Assignment: Return every line of the listing below, unchanged, from its first line to the line holding "### remirror -/", that line included.

==================================================

-- ==== Sys2Proof/Laws/State.lean ====
section
/-! SUPPORT. One lemma for each field that a named operation leaves alone, and the reads after the writes of
Machine/Ops.lean. -/

namespace Sys2Proof.Machine

variable (s : State)

/-! ### putWord -/

@[simp] theorem State.putWord_ctl (a : Nat) (w : Word) : (s.putWord a w).ctl = s.ctl := rfl
@[simp] theorem State.putWord_notice (a : Nat) (w : Word) : (s.putWord a w).notice = s.notice := rfl
@[simp] theorem State.putWord_stationNotice (a : Nat) (w : Word) : (s.putWord a w).stationNotice = s.stationNotice := rfl
@[simp] theorem State.putWord_slots (a : Nat) (w : Word) : (s.putWord a w).slots = s.slots := rfl
@[simp] theorem State.putWord_queues (a : Nat) (w : Word) : (s.putWord a w).queues = s.queues := rfl
@[simp] theorem State.putWord_deadlines (a : Nat) (w : Word) : (s.putWord a w).deadlines = s.deadlines := rfl
@[simp] theorem State.putWord_stats (a : Nat) (w : Word) : (s.putWord a w).stats = s.stats := rfl
@[simp] theorem State.putWord_stations (a : Nat) (w : Word) : (s.putWord a w).stations = s.stations := rfl
@[simp] theorem State.putWord_ports (a : Nat) (w : Word) : (s.putWord a w).ports = s.ports := rfl
@[simp] theorem State.putWord_marks (a : Nat) (w : Word) : (s.putWord a w).marks = s.marks := rfl
@[simp] theorem State.putWord_spare (a : Nat) (w : Word) : (s.putWord a w).spare = s.spare := rfl
@[simp] theorem State.putWord_mailboxes (a : Nat) (w : Word) : (s.putWord a w).mailboxes = s.mailboxes := rfl
@[simp] theorem State.putWord_free (a : Nat) (w : Word) : (s.putWord a w).free = s.free := rfl
@[simp] theorem State.putWord_pending (a : Nat) (w : Word) : (s.putWord a w).pending = s.pending := rfl

/-! ### remirror -/

@[simp] theorem State.remirror_ctl (a : Nat) (old new : Word) : (s.remirror a old new).ctl = s.ctl := rfl
@[simp] theorem State.remirror_notice (a : Nat) (old new : Word) : (s.remirror a old new).notice = s.notice := rfl
@[simp] theorem State.remirror_stationNotice (a : Nat) (old new : Word) : (s.remirror a old new).stationNotice = s.stationNotice := rfl
@[simp] theorem State.remirror_slots (a : Nat) (old new : Word) : (s.remirror a old new).slots = s.slots := rfl
@[simp] theorem State.remirror_queues (a : Nat) (old new : Word) : (s.remirror a old new).queues = s.queues := rfl
@[simp] theorem State.remirror_deadlines (a : Nat) (old new : Word) : (s.remirror a old new).deadlines = s.deadlines := rfl
@[simp] theorem State.remirror_stats (a : Nat) (old new : Word) : (s.remirror a old new).stats = s.stats := rfl
@[simp] theorem State.remirror_stations (a : Nat) (old new : Word) : (s.remirror a old new).stations = s.stations := rfl
@[simp] theorem State.remirror_ports (a : Nat) (old new : Word) : (s.remirror a old new).ports = s.ports := rfl
@[simp] theorem State.remirror_marks (a : Nat) (old new : Word) : (s.remirror a old new).marks = s.marks := rfl
@[simp] theorem State.remirror_spare (a : Nat) (old new : Word) : (s.remirror a old new).spare = s.spare := rfl
@[simp] theorem State.remirror_mailboxes (a : Nat) (old new : Word) : (s.remirror a old new).mailboxes = s.mailboxes := rfl
@[simp] theorem State.remirror_free (a : Nat) (old new : Word) : (s.remirror a old new).free = s.free := rfl
@[simp] theorem State.remirror_pending (a : Nat) (old new : Word) : (s.remirror a old new).pending = s.pending := rfl

/-! ### remirrorAll -/

@[simp] theorem State.remirrorAll_ctl (a : Nat) (old new : List (Nat × Word)) : (s.remirrorAll a old new).ctl = s.ctl := rfl
@[simp] theorem State.remirrorAll_notice (a : Nat) (old new : List (Nat × Word)) : (s.remirrorAll a old new).notice = s.notice := rfl
@[simp] theorem State.remirrorAll_stationNotice (a : Nat) (old new : List (Nat × Word)) : (s.remirrorAll a old new).stationNotice = s.stationNotice := rfl
@[simp] theorem State.remirrorAll_slots (a : Nat) (old new : List (Nat × Word)) : (s.remirrorAll a old new).slots = s.slots := rfl
@[simp] theorem State.remirrorAll_queues (a : Nat) (old new : List (Nat × Word)) : (s.remirrorAll a old new).queues = s.queues := rfl
@[simp] theorem State.remirrorAll_deadlines (a : Nat) (old new : List (Nat × Word)) : (s.remirrorAll a old new).deadlines = s.deadlines := rfl
@[simp] theorem State.remirrorAll_stats (a : Nat) (old new : List (Nat × Word)) : (s.remirrorAll a old new).stats = s.stats := rfl
@[simp] theorem State.remirrorAll_stations (a : Nat) (old new : List (Nat × Word)) : (s.remirrorAll a old new).stations = s.stations := rfl
@[simp] theorem State.remirrorAll_ports (a : Nat) (old new : List (Nat × Word)) : (s.remirrorAll a old new).ports = s.ports := rfl
@[simp] theorem State.remirrorAll_marks (a : Nat) (old new : List (Nat × Word)) : (s.remirrorAll a old new).marks = s.marks := rfl
@[simp] theorem State.remirrorAll_spare (a : Nat) (old new : List (Nat × Word)) : (s.remirrorAll a old new).spare = s.spare := rfl
@[simp] theorem State.remirrorAll_mailboxes (a : Nat) (old new : List (Nat × Word)) : (s.remirrorAll a old new).mailboxes = s.mailboxes := rfl
@[simp] theorem State.remirrorAll_free (a : Nat) (old new : List (Nat × Word)) : (s.remirrorAll a old new).free = s.free := rfl
@[simp] theorem State.remirrorAll_pending (a : Nat) (old new : List (Nat × Word)) : (s.remirrorAll a old new).pending = s.pending := rfl

/-! ### putWords -/

@[simp] theorem State.putWords_ctl (a : Nat) (words : List (Nat × Word)) : (s.putWords a words).ctl = s.ctl := rfl
@[simp] theorem State.putWords_notice (a : Nat) (words : List (Nat × Word)) : (s.putWords a words).notice = s.notice := rfl
@[simp] theorem State.putWords_stationNotice (a : Nat) (words : List (Nat × Word)) : (s.putWords a words).stationNotice = s.stationNotice := rfl
@[simp] theorem State.putWords_slots (a : Nat) (words : List (Nat × Word)) : (s.putWords a words).slots = s.slots := rfl
@[simp] theorem State.putWords_queues (a : Nat) (words : List (Nat × Word)) : (s.putWords a words).queues = s.queues := rfl
@[simp] theorem State.putWords_deadlines (a : Nat) (words : List (Nat × Word)) : (s.putWords a words).deadlines = s.deadlines := rfl
@[simp] theorem State.putWords_stats (a : Nat) (words : List (Nat × Word)) : (s.putWords a words).stats = s.stats := rfl
@[simp] theorem State.putWords_stations (a : Nat) (words : List (Nat × Word)) : (s.putWords a words).stations = s.stations := rfl
@[simp] theorem State.putWords_ports (a : Nat) (words : List (Nat × Word)) : (s.putWords a words).ports = s.ports := rfl
@[simp] theorem State.putWords_marks (a : Nat) (words : List (Nat × Word)) : (s.putWords a words).marks = s.marks := rfl
@[simp] theorem State.putWords_spare (a : Nat) (words : List (Nat × Word)) : (s.putWords a words).spare = s.spare := rfl
@[simp] theorem State.putWords_mailboxes (a : Nat) (words : List (Nat × Word)) : (s.putWords a words).mailboxes = s.mailboxes := rfl
@[simp] theorem State.putWords_free (a : Nat) (words : List (Nat × Word)) : (s.putWords a words).free = s.free := rfl
@[simp] theorem State.putWords_pending (a : Nat) (words : List (Nat × Word)) : (s.putWords a words).pending = s.pending := rfl

/-! ### putByte -/

@[simp] theorem State.putByte_ctl (a : Nat) (b : Byte) : (s.putByte a b).ctl = s.ctl := rfl
@[simp] theorem State.putByte_notice (a : Nat) (b : Byte) : (s.putByte a b).notice = s.notice := rfl
@[simp] theorem State.putByte_stationNotice (a : Nat) (b : Byte) : (s.putByte a b).stationNotice = s.stationNotice := rfl
@[simp] theorem State.putByte_slots (a : Nat) (b : Byte) : (s.putByte a b).slots = s.slots := rfl
@[simp] theorem State.putByte_queues (a : Nat) (b : Byte) : (s.putByte a b).queues = s.queues := rfl
@[simp] theorem State.putByte_deadlines (a : Nat) (b : Byte) : (s.putByte a b).deadlines = s.deadlines := rfl
@[simp] theorem State.putByte_stats (a : Nat) (b : Byte) : (s.putByte a b).stats = s.stats := rfl
@[simp] theorem State.putByte_stations (a : Nat) (b : Byte) : (s.putByte a b).stations = s.stations := rfl
@[simp] theorem State.putByte_ports (a : Nat) (b : Byte) : (s.putByte a b).ports = s.ports := rfl
@[simp] theorem State.putByte_marks (a : Nat) (b : Byte) : (s.putByte a b).marks = s.marks := rfl
@[simp] theorem State.putByte_spare (a : Nat) (b : Byte) : (s.putByte a b).spare = s.spare := rfl
@[simp] theorem State.putByte_mailboxes (a : Nat) (b : Byte) : (s.putByte a b).mailboxes = s.mailboxes := rfl
@[simp] theorem State.putByte_free (a : Nat) (b : Byte) : (s.putByte a b).free = s.free := rfl
@[simp] theorem State.putByte_pending (a : Nat) (b : Byte) : (s.putByte a b).pending = s.pending := rfl

/-! ### setControl -/

@[simp] theorem State.setControl_mem (f : Control → Control) : (s.setControl f).mem = s.mem := rfl
@[simp] theorem State.setControl_notice (f : Control → Control) : (s.setControl f).notice = s.notice := rfl
@[simp] theorem State.setControl_stationNotice (f : Control → Control) : (s.setControl f).stationNotice = s.stationNotice := rfl
@[simp] theorem State.setControl_slots (f : Control → Control) : (s.setControl f).slots = s.slots := rfl
@[simp] theorem State.setControl_queues (f : Control → Control) : (s.setControl f).queues = s.queues := rfl
@[simp] theorem State.setControl_deadlines (f : Control → Control) : (s.setControl f).deadlines = s.deadlines := rfl
@[simp] theorem State.setControl_stats (f : Control → Control) : (s.setControl f).stats = s.stats := rfl
@[simp] theorem State.setControl_stations (f : Control → Control) : (s.setControl f).stations = s.stations := rfl
@[simp] theorem State.setControl_ports (f : Control → Control) : (s.setControl f).ports = s.ports := rfl
@[simp] theorem State.setControl_marks (f : Control → Control) : (s.setControl f).marks = s.marks := rfl
@[simp] theorem State.setControl_spare (f : Control → Control) : (s.setControl f).spare = s.spare := rfl
@[simp] theorem State.setControl_mailboxes (f : Control → Control) : (s.setControl f).mailboxes = s.mailboxes := rfl
@[simp] theorem State.setControl_free (f : Control → Control) : (s.setControl f).free = s.free := rfl
@[simp] theorem State.setControl_pending (f : Control → Control) : (s.setControl f).pending = s.pending := rfl

/-! ### setNotice -/

@[simp] theorem State.setNotice_ctl (b : NoticeBit) : (s.setNotice b).ctl = s.ctl := rfl
@[simp] theorem State.setNotice_mem (b : NoticeBit) : (s.setNotice b).mem = s.mem := rfl
@[simp] theorem State.setNotice_stationNotice (b : NoticeBit) : (s.setNotice b).stationNotice = s.stationNotice := rfl
@[simp] theorem State.setNotice_slots (b : NoticeBit) : (s.setNotice b).slots = s.slots := rfl
@[simp] theorem State.setNotice_queues (b : NoticeBit) : (s.setNotice b).queues = s.queues := rfl
@[simp] theorem State.setNotice_deadlines (b : NoticeBit) : (s.setNotice b).deadlines = s.deadlines := rfl
@[simp] theorem State.setNotice_stats (b : NoticeBit) : (s.setNotice b).stats = s.stats := rfl
@[simp] theorem State.setNotice_stations (b : NoticeBit) : (s.setNotice b).stations = s.stations := rfl
@[simp] theorem State.setNotice_ports (b : NoticeBit) : (s.setNotice b).ports = s.ports := rfl
@[simp] theorem State.setNotice_marks (b : NoticeBit) : (s.setNotice b).marks = s.marks := rfl
@[simp] theorem State.setNotice_spare (b : NoticeBit) : (s.setNotice b).spare = s.spare := rfl
@[simp] theorem State.setNotice_mailboxes (b : NoticeBit) : (s.setNotice b).mailboxes = s.mailboxes := rfl
@[simp] theorem State.setNotice_free (b : NoticeBit) : (s.setNotice b).free = s.free := rfl
@[simp] theorem State.setNotice_pending (b : NoticeBit) : (s.setNotice b).pending = s.pending := rfl

/-! ### setStationNotice -/

@[simp] theorem State.setStationNotice_ctl (st : Station) : (s.setStationNotice st).ctl = s.ctl := rfl
@[simp] theorem State.setStationNotice_mem (st : Station) : (s.setStationNotice st).mem = s.mem := rfl
@[simp] theorem State.setStationNotice_notice (st : Station) : (s.setStationNotice st).notice = s.notice := rfl
@[simp] theorem State.setStationNotice_slots (st : Station) : (s.setStationNotice st).slots = s.slots := rfl
@[simp] theorem State.setStationNotice_queues (st : Station) : (s.setStationNotice st).queues = s.queues := rfl
@[simp] theorem State.setStationNotice_deadlines (st : Station) : (s.setStationNotice st).deadlines = s.deadlines := rfl
@[simp] theorem State.setStationNotice_stats (st : Station) : (s.setStationNotice st).stats = s.stats := rfl
@[simp] theorem State.setStationNotice_stations (st : Station) : (s.setStationNotice st).stations = s.stations := rfl
@[simp] theorem State.setStationNotice_ports (st : Station) : (s.setStationNotice st).ports = s.ports := rfl
@[simp] theorem State.setStationNotice_marks (st : Station) : (s.setStationNotice st).marks = s.marks := rfl
@[simp] theorem State.setStationNotice_spare (st : Station) : (s.setStationNotice st).spare = s.spare := rfl
@[simp] theorem State.setStationNotice_mailboxes (st : Station) : (s.setStationNotice st).mailboxes = s.mailboxes := rfl
@[simp] theorem State.setStationNotice_free (st : Station) : (s.setStationNotice st).free = s.free := rfl
@[simp] theorem State.setStationNotice_pending (st : Station) : (s.setStationNotice st).pending = s.pending := rfl

/-! ### setCounters -/

@[simp] theorem State.setCounters_ctl (st : Station) (c : StationCounters) : (s.setCounters st c).ctl = s.ctl := rfl
@[simp] theorem State.setCounters_mem (st : Station) (c : StationCounters) : (s.setCounters st c).mem = s.mem := rfl
@[simp] theorem State.setCounters_notice (st : Station) (c : StationCounters) : (s.setCounters st c).notice = s.notice := rfl
@[simp] theorem State.setCounters_stationNotice (st : Station) (c : StationCounters) : (s.setCounters st c).stationNotice = s.stationNotice := rfl
@[simp] theorem State.setCounters_slots (st : Station) (c : StationCounters) : (s.setCounters st c).slots = s.slots := rfl
@[simp] theorem State.setCounters_queues (st : Station) (c : StationCounters) : (s.setCounters st c).queues = s.queues := rfl
@[simp] theorem State.setCounters_deadlines (st : Station) (c : StationCounters) : (s.setCounters st c).deadlines = s.deadlines := rfl
@[simp] theorem State.setCounters_stats (st : Station) (c : StationCounters) : (s.setCounters st c).stats = s.stats := rfl
@[simp] theorem State.setCounters_ports (st : Station) (c : StationCounters) : (s.setCounters st c).ports = s.ports := rfl
@[simp] theorem State.setCounters_marks (st : Station) (c : StationCounters) : (s.setCounters st c).marks = s.marks := rfl
@[simp] theorem State.setCounters_spare (st : Station) (c : StationCounters) : (s.setCounters st c).spare = s.spare := rfl
@[simp] theorem State.setCounters_mailboxes (st : Station) (c : StationCounters) : (s.setCounters st c).mailboxes = s.mailboxes := rfl
@[simp] theorem State.setCounters_free (st : Station) (c : StationCounters) : (s.setCounters st c).free = s.free := rfl
@[simp] theorem State.setCounters_pending (st : Station) (c : StationCounters) : (s.setCounters st c).pending = s.pending := rfl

==================================================

Reply:
-- ==== Sys2Proof/Laws/State.lean ====
section
/-! SUPPORT. One lemma for each field that a named operation leaves alone, and the reads after the writes of
Machine/Ops.lean. -/

namespace Sys2Proof.Machine

variable (s : State)

/-! ### putWord -/

@[simp] theorem State.putWord_ctl (a : Nat) (w : Word) : (s.putWord a w).ctl = s.ctl := rfl
@[simp] theorem State.putWord_notice (a : Nat) (w : Word) : (s.putWord a w).notice = s.notice := rfl
@[simp] theorem State.putWord_stationNotice (a : Nat) (w : Word) : (s.putWord a w).stationNotice = s.stationNotice := rfl
@[simp] theorem State.putWord_slots (a : Nat) (w : Word) : (s.putWord a w).slots = s.slots := rfl
@[simp] theorem State.putWord_queues (a : Nat) (w : Word) : (s.putWord a w).queues = s.queues := rfl
@[simp] theorem State.putWord_deadlines (a : Nat) (w : Word) : (s.putWord a w).deadlines = s.deadlines := rfl
@[simp] theorem State.putWord_stats (a : Nat) (w : Word) : (s.putWord a w).stats = s.stats := rfl
@[simp] theorem State.putWord_stations (a : Nat) (w : Word) : (s.putWord a w).stations = s.stations := rfl
@[simp] theorem State.putWord_ports (a : Nat) (w : Word) : (s.putWord a w).ports = s.ports := rfl
@[simp] theorem State.putWord_marks (a : Nat) (w : Word) : (s.putWord a w).marks = s.marks := rfl
@[simp] theorem State.putWord_spare (a : Nat) (w : Word) : (s.putWord a w).spare = s.spare := rfl
@[simp] theorem State.putWord_mailboxes (a : Nat) (w : Word) : (s.putWord a w).mailboxes = s.mailboxes := rfl
@[simp] theorem State.putWord_free (a : Nat) (w : Word) : (s.putWord a w).free = s.free := rfl
@[simp] theorem State.putWord_pending (a : Nat) (w : Word) : (s.putWord a w).pending = s.pending := rfl

/-! ### remirror -/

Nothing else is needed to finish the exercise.